Neoadjuvant therapyData for the use of neoadjuvant chemotherapy prior to radical cystectomy in urothelial carcinoma of the bladder are robust: the Advanced Bladder Cancer meta-analysis collaboration, in a meta-analysis of 11 trials with 3,005 patients, demonstrated a significant survival benefit to the use of neoadjuvant platinum-based combination chemotherapy as compared to upfront surgery (hazard ratio 0.86, 95% confidence interval 0.77 to 0.95). In absolute terms, this corresponds to a 5% absolute survival at 5 years.5
In contrast, there is extremely limited data regarding the use of neoadjuvant chemotherapy in patients with upper tract urothelial carcinoma. No institution has published data on more than 50 patients who received neoadjuvant chemotherapy prior to nephroureterectomy. In two publications, the MD Anderson Cancer Center group has reported on their experience. Matin et al. reported on 43 patients with biopsy-proven high-grade upper tract urothelial carcinoma who underwent neoadjuvant chemotherapy prior to nephroureterectomy.6 They demonstrated a 14% pathologic complete response rate in this cohort. Additionally, when compared to historical controls, there was an increased likelihood of downstage (p=0.004): pT2 disease was found in 49% compared with 65% in controls and pT3 disease was found in 28% compared with 48%. In a more recent analysis, Porten et al. provided a retrospective review of 31 patients who underwent neoadjuvant chemotherapy prior to nephroureterectomy compared to 81 historical controls who received initial surgery for high-risk upper tract urothelial carcinoma.7 They demonstrated that patients receiving neoadjuvant chemotherapy had improved five year overall survival (80% versus 58%, p=0.02) and five year disease-specific survival (90% versus 58%, p=0.002). After adjusting for relevant patient, treatment and tumor characteristics, the risk of overall mortality (hazard ratio 0.42, p=0.035) and disease-specific mortality (hazard ratio 0.19, p=0.006) were significantly lower among patients who received neoadjuvant therapy.

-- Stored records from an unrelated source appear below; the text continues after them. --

/-- R85: the stream stays open with its pointers at the tail, and its flow state is evaluated. -/
theorem State.discardsAll_evaluated (hstate : (s.stream t).state ≠ .closed) (hdraining : (s.stream t).state ≠ .draining)
    {f : Stream → Stream} (hu : u = ((s.emptied t).updateStream t f).evaluateFlowFrom t (s.stream t).occupancy)
    (hself : u.stream t = (s.stream t).discarded) : s.DiscardsAll u [t] := by
  have hemptied := s.emptied_released t
  have hdiscards : (s.stream t).discards = (s.stream t).queue := if_neg hstate
  refine State.discardsAll_singleton ?_ ?_ ?_ hself (fun v hv => ?_) (fun d => ?_) ?_
  · have hframe : u = { s.emptied t with
        streams := u.streams, drainMap := u.drainMap, pool := u.pool, drainTx := u.drainTx, events := u.events } := by
      rw [hu]
      apply State.ext <;> simp
    rw [hemptied.rest] at hframe
    exact hframe
  · rw [hdiscards, hu]
    exact State.emptied_releasedTo (by simp) (by simp) (by simp)
  · rw [hu]
    simpa using hemptied.level
  · rw [hu, State.stream_evaluateFlowFrom_ne _ _ hv, State.stream_updateStream_ne _ _ hv, State.stream_emptied_ne hv]
  · rw [hu, State.mapped_evaluateFlowFrom, State.mapped_updateStream, hemptied.mapped, if_neg fun h => hdraining h.1]
  · rw [hu, if_neg hdraining]
    simpa using hemptied.events

theorem State.discardsAll_closed (hstate : (s.stream t).state = .draining) :
    s.DiscardsAll ((s.emptied t).closeDrained t .discarded) [t] := by
  have hemptied := s.emptied_released t
  have hdiscards : (s.stream t).discards = (s.stream t).queue := if_neg (by rw [hstate]; nofun)
  refine State.discardsAll_singleton ?_ ?_ ?_ ?_ (fun v hv => ?_) (fun d => ?_) ?_
  · have hframe : (s.emptied t).closeDrained t .discarded = { s.emptied t with
        streams := ((s.emptied t).closeDrained t .discarded).streams
        drainMap := ((s.emptied t).closeDrained t .discarded).drainMap
        pool := ((s.emptied t).closeDrained t .discarded).pool
        drainTx := ((s.emptied t).closeDrained t .discarded).drainTx
        events := ((s.emptied t).closeDrained t .discarded).events } := by
      apply State.ext <;> simp
    generalize (s.emptied t).closeDrained t .discarded = u at *
    rw [hemptied.rest] at hframe
    exact hframe
  · rw [hdiscards]
    exact State.emptied_releasedTo (by simp) (by simp) (by simp)
  · simpa using hemptied.level
  · rw [State.stream_closeDrained, if_pos rfl, State.stream_emptied, Stream.discarded_draining hstate]
    rfl
  · rw [State.stream_closeDrained, if_neg hv, State.stream_emptied_ne hv]
  · rw [State.mapped_closeDrained, State.stream_emptied, hemptied.mapped]
    simp only [hstate, true_and, Stream.emptied, eq_comm]
  · rw [State.closeDrained_events, hemptied.settings, hemptied.events, State.stream_emptied, if_pos hstate]
    rfl

/-- R85: one stream. -/
theorem State.discardsAll_discardStream (s : State) (t : Tag) : s.DiscardsAll (s.discardStream t) [t] := by
  cases hstate : (s.stream t).state with
  | closed =>
    have hstep : s.discardStream t = s := by rw [State.discardStream, hstate]
    rw [hstep]
    refine State.discardsAll_singleton rfl ?_ rfl ?_ (fun _ _ => rfl) (fun d => ?_) ?_
    · rw [Stream.discards, if_pos hstate]
      exact (State.discardsAll_nil s).released
    · rw [Stream.discarded_closed hstate]
    · rw [if_neg (by simp [hstate])]
    · rw [if_neg (by simp [hstate])]
  | opened =>
    have hstep : s.discardStream t = (s.emptied t).evaluateFlowFrom t (s.stream t).occupancy := by
      rw [State.discardStream, hstate]; rfl
    refine State.discardsAll_evaluated (f := id) (by rw [hstate]; nofun) (by rw [hstate]; nofun) ?_ ?_
    · rw [hstep, State.updateStream_eq, id, State.setStream_stream]
    · rw [hstep, State.emptied_evaluateFlow_stream s t (by rw [hstate]; nofun), Stream.discarded_opened hstate]
  | draining =>
    have hstep : s.discardStream t = (s.emptied t).closeDrained t .discarded := by
      rw [State.discardStream, hstate]; rfl
    rw [hstep]
    exact State.discardsAll_closed hstate
  | halted =>
    have hstep : s.discardStream t =
        ((s.emptied t).updateStream t Stream.reopen).evaluateFlowFrom t (s.stream t).occupancy := by
      rw [State.discardStream, hstate]; rfl
    refine State.discardsAll_evaluated (f := Stream.reopen) (by rw [hstate]; nofun) (by rw [hstate]; nofun) hstep ?_
    have hreopened : ((s.emptied t).updateStream t Stream.reopen).stream t = (s.stream t).emptied.reopen := by
      rw [State.stream_updateStream_self, State.stream_emptied]
    rw [hstep, State.stream_evaluateFlowFrom, hreopened, Stream.discarded_halted hstate, Stream.flowAt_eq]
    by_cases hsame : (s.stream t).occupancy - cellsOf (s.stream t).queue = (s.stream t).occupancy
    · rw [if_pos hsame, if_neg (by simp [Stream.reopen, Stream.emptied, hsame])]
      rfl
    · rw [if_neg hsame, if_pos ⟨rfl, hsame, nofun⟩]
      rfl

theorem State.discardsAll_foldl (s : State) (l : List Tag) (hl : l.Nodup) :
    s.DiscardsAll (l.foldl State.discardStream s) l := by
  induction l using List.reverseRecOn with
  | nil => exact s.discardsAll_nil
  | append_singleton l t ih =>
    obtain ⟨hnodup, -, hdisjoint⟩ := List.nodup_append.1 hl
    have ht : t ∉ l := fun h => hdisjoint t h t (by simp) rfl
    rw [List.foldl_append]
    exact (ih hnodup).append ht (State.discardsAll_discardStream _ t)

/-- R85: how many frames DISCARD-ALL releases. -/
theorem State.discardCount_eq (s : State) :
    s.discardCount = (allTags.flatMap fun t => (s.stream t).discards).length := by
  rw [State.discardCount, State.streams_toList, List.map_map, List.length_flatMap]
  refine congrArg List.sum (List.map_congr_left fun t _ => ?_)
  simp only [Function.comp_apply, Stream.discards]
  split <;> rfl
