-- ==== Sys2Proof/Machine/Core.lean ====
section
/-! DEFINITION. The machine as the host takes it. -/

def Sys2Proof.core : Host.Core :=
  { State := Sys2Proof.Machine.State, Fault := Sys2Proof.Machine.Fault, Refusal := Sys2Proof.Machine.Refusal,
    step := Sys2Proof.Machine.step, reset := Sys2Proof.Machine.State.reset }
end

More recently, Kubota and colleagues reported a multi-institutional analysis of 101 patients with high-risk upper tract urothelial carcinoma (stage cT3-4 or cN+) who received neoadjuvant chemotherapy prior to nephroureterectomy at 5 medical centers in Japan and compared these to 133 patients who received surgery alone.8 Most patients who received neoadjuvant chemotherapy in this cohort were given gemcitabine and carboplatin (75%) while a minority received gemcitabine and cisplatin (21%). The authors found that while neoadjuvant chemotherapy increased pathological downstaging and was independently predictive of improved recurrence-free survival and cancer-specific survival, they were unable to demonstrate improvements in overall survival.
Finally, in 2018, Liao et al reported their experience from Johns Hopkins.9 They compared 32 patients who received neoadjuvant chemotherapy prior to nephroureterectomy for biopsy-proven high-grade upper tract urothelial carcinoma to 208 patients who underwent surgery alone. These authors found a 9.4% pathologic complete response rate in addition to significant pathologic downstaging.
In comparison to the use of neoadjuvant chemotherapy for urothelial carcinoma of the bladder, there is potentially even greater rationale for its use in upper tract urothelial carcinoma. First, patients are much more likely to be able to tolerate a highly efficacious regime (gemcitabine and cisplatin) with two functioning kidneys prior to nephroureterectomy than they will post-operatively. Additionally, important prognostic information can be derived if patients experience pathological downstaging.1 However, one of the primary barriers to the use of neoadjuvant chemotherapy is the lack of reliable pre-operative pathologic specimens to identify invasive disease, as mentioned previously. Second, there are concerns regarding the delay to definitive surgical treatment, particularly in patients who may have chemoresistant disease. Third, there are concerns regarding a potential increase in perioperative morbidity.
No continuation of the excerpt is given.